- Work to complete -
Copy each line below holding "encode".

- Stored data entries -
=== Section Start ===

/-- Reads the sources of a group's earlier `ldasy` pieces, before an access that must follow them (R249, R252). -/
def State.bindPieces (s : State) (w : Who) (before : Nat) : State :=
  ((s.cluster w.c).pieces.filter fun p => p.gid = w.gid && decide (p.seq < before)).foldl (fun s p => s.readPiece w p) s

/-- Performs an access, unless it must wait: behind what waits (R159, R248, R252), behind an earlier lane of its own instruction that waits, or
with one that waits for the same page (R142, R250). -/
def Ran.attempt (r : Ran) (w : Who) (y : AccOp) (f : State → Acc × State) : Acc × State :=
  if r.waiting.any fun x => x.keeps y || r.s.sharePage w.asid x y then (.wait, r.s)
  else
    let s1 := if r.s.mustFollow w.gid r.before y then r.s.bindPieces w r.before else r.s
    if s1.mustFollow w.gid r.before y || s1.pageLogged w r.before y then (.wait, s1) else f s1

/-- One lane's load: its result words, or that it is parked, or that it failed. -/
def Ran.load (r : Ran) (w : Who) (l : Nat) (y : AccOp) (ws : List Byte → List (Dest × Word)) (f : State → Acc × State) : Ran :=
  match r.attempt w y f with
  | (.ok bs, s) => { r with s := s, writes := r.writes ++ ws bs }
  | (.wait, s) => { r with s := s, parked := put r.parked l y.va, waiting := r.waiting ++ [y] }
  | (.fail c d, s) => ({ r with s := s }).fail l c y.va d

/-- A store access cut at its page's end: a side-log entry holds the accesses of one page (R314). -/
def State.cutOp (s : State) (asid : Nat) (o : SideOp) : List SideOp :=
  let p := s.spanOf asid o.addr
  let k := p.1 + p.2 - o.addr
  if o.space ≠ 0 ∨ o.size ≤ k then [o]
  else [{ o with size := k, y := o.y % 2 ^ (8 * k) }, { o with addr := o.addr + k, size := o.size - k, y := o.y / 2 ^ (8 * k) }]

/-- One lane's store or reduction: done, to the side log, or failed. -/
def Ran.store (r : Ran) (w : Who) (l : Nat) (y : AccOp) (op : SideOp) (f : State → Acc × State) : Ran :=
  match r.attempt w y f with
  | (.ok _, s) => { r with s := s }
  | (.wait, s) => { r with s := s, log := r.log ++ s.cutOp w.asid op, waiting := r.waiting ++ [y] }
  | (.fail c d, s) => ({ r with s := s }).fail l c y.va d

/-- The page that a side-log entry of an access concerns, its first address and bytes; one beyond every page for a bank's. -/
def State.opPage (s : State) (asid : Nat) (o : SideOp) : Nat × Nat := if o.space = 0 then s.spanOf asid o.addr else (2 ^ 56, 0)

/-- POL of a global store or reduction (R143). -/
def polOf (i : Instr) : Nat :=
  match i with
  | .st f => f.pol
  | .strel f => f.pol
  | .sst f => f.pol
  | .red f => f.pol
  | _ => 0

/-- The side-log entries of one instruction: one for each page (R314). -/
def State.sideEntries (s : State) (w : Who) (pc : DWord) (ops : List SideOp) (seq : Nat) (i : Instr) (whole : Word) : List SideLog :=
  (ops.map (s.opPage w.asid)).eraseDups.map fun p =>
    { gid := w.gid, bid := w.bid, lid := w.lid, asid := canonAsid w.asid p.1, page := p.1, psize := p.2, pc := pc
      ops := ops.filter fun o => s.opPage w.asid o = p, seq := seq, stream := (accAt i 0).stream, rel := (accAt i 0).rel, whole := whole, pol := polOf i }

/-- Whether cluster c's side logs refuse new entries: a fault is held for want of a slot on its die (R315). -/
def State.logRefused (s : State) (c : Nat) : Bool := !(s.die (c / 80)).heldFaults.isEmpty

/-- Ends an instruction: parked lanes take a replay entry, stores a side-log entry per page; without room nothing happened and the
group parks or stalls (R159, R314); results are outstanding (R54); late faults halt the group (R158). -/
def Ran.finish (r : Ran) (s0 : State) (it : Issue) (w : Who) (i : Instr) (one row : Bool) : State :=
  let uniform := one && (encode i).any fun x => bit x.1 31
  let es := s0.sideEntries w it.pc r.log s0.order i (if uniform then it.I else 0#32)
  if !r.parked.isEmpty && it.g.replay.length ≥ 16 then s0.park it.gid .replayRoom
  else if (s0.sideLog w.c w.sp).length + es.length > 64 ∨ (!es.isEmpty && s0.logRefused w.c) then s0.stall it.gid .sideLog
  else
    let s1 := if es.isEmpty then r.s else r.s.updC w.c fun k => { k with sideLogs := put k.sideLogs w.sp (getD k.sideLogs w.sp [] ++ es) }
    let s2 := if r.parked.isEmpty then s1 else
      let wd := (encode i).getD (0, none)
      s1.updG it.gid fun g => { g with replay := g.replay ++ [{ w0 := wd.1, w1 := wd.2.getD 0, lanes := maskOf fun l => (find r.parked l).isSome
                                                                one := one, row := row, pc := it.pc, addrs := r.parked, seq := s0.order }] }
    let s2 : State := if es.isEmpty && r.parked.isEmpty then s2 else { s2 with order := max s2.order (s0.order + 1) }
    let s3 := (s2.bind it.gid r.writes).updG it.gid fun g => g.setPc it.I it.nextPc
    match r.failed with
    | some (c, a, d) => s3.lateFault w c r.failLanes it.pc (BitVec.ofNat 64 a) (BitVec.ofNat 64 d) uniform
    | none => if r.failLanes = 0#32 then s3 else s3.updG it.gid fun g => g.leave r.failLanes

/-- Runs a per-lane operation over lanes in ascending order (R142), behind what already waits. -/
def runLanes (s : State) (it : Issue) (m : Word) (f : Ran → Nat → Ran) : Ran := (lanesOf m).foldl f { s := s, before := s.order, silent := it.g.helper }

/-! ### Scratchpad and gang window (R150, R151) -/

/-- The gang of a block. -/
def State.gangOf (s : State) (b : Block) : Option Gang := (s.launchOf b).bind fun l => find l.gangs b.gang

/-- How many blocks a block's gang has. -/
def State.gangSize (s : State) (b : Block) : Nat := match s.gangOf b with | some g => g.blocks.length | none => 1

/-- The member of a block's gang with a rank. -/
def State.member (s : State) (b : Block) (rank : Nat) : Option Block :=
  match s.gangOf b with
  | some g => (g.blocks[rank]?).bind fun bid => find s.blocks bid
  | none => if rank = 0 then some b else none

/-- SCRATCH of a block's current variant. -/
def State.scratchOf (s : State) (b : Block) : Nat := match s.launchOf b with | some l => (l.variantOf b).scratch | none => 0

/-- Where a scratchpad or gang-window address lies: the block and offset, or the fault code (R150). -/
def State.spPlace (s : State) (b : Block) (window : Bool) (a : Word) (n : Nat) : Except Nat (Block × Nat) :=
  if !window then (if a.toNat + n ≤ s.scratchOf b then .ok (b, a.toNat) else .error 0x13)
  else
    let rank := bits a.toNat 30 28
    let off := bits a.toNat 18 0
    if !bit a.toNat 31 ∨ bits a.toNat 27 19 ≠ 0 ∨ rank ≥ s.gangSize b then .error 0x14
    else
      match s.member b rank with
      | none => .error 0x14
      | some m => if off + n > s.scratchOf m then .error 0x14 else .ok (m, off)

/-- The precise fault of a scratchpad access: alignment, then the range (R148, R150, R157). -/
def State.spFault (s : State) (g : Group) (window : Bool) (a : Word) (n : Nat) : Option (Nat × DWord × DWord) :=
  match s.blockOf g with
  | none => some (0x13, a.setWidth 64, 0#64)
  | some b =>
    if a.toNat % n ≠ 0 then some (0x12, a.setWidth 64, 0#64)
    else match s.spPlace b window a n with
      | .error c => some (c, a.setWidth 64, 0#64)
      | .ok _ => none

=== Section End ===

- Worked solution -
  let uniform := one && (encode i).any fun x => bit x.1 31
      let wd := (encode i).getD (0, none)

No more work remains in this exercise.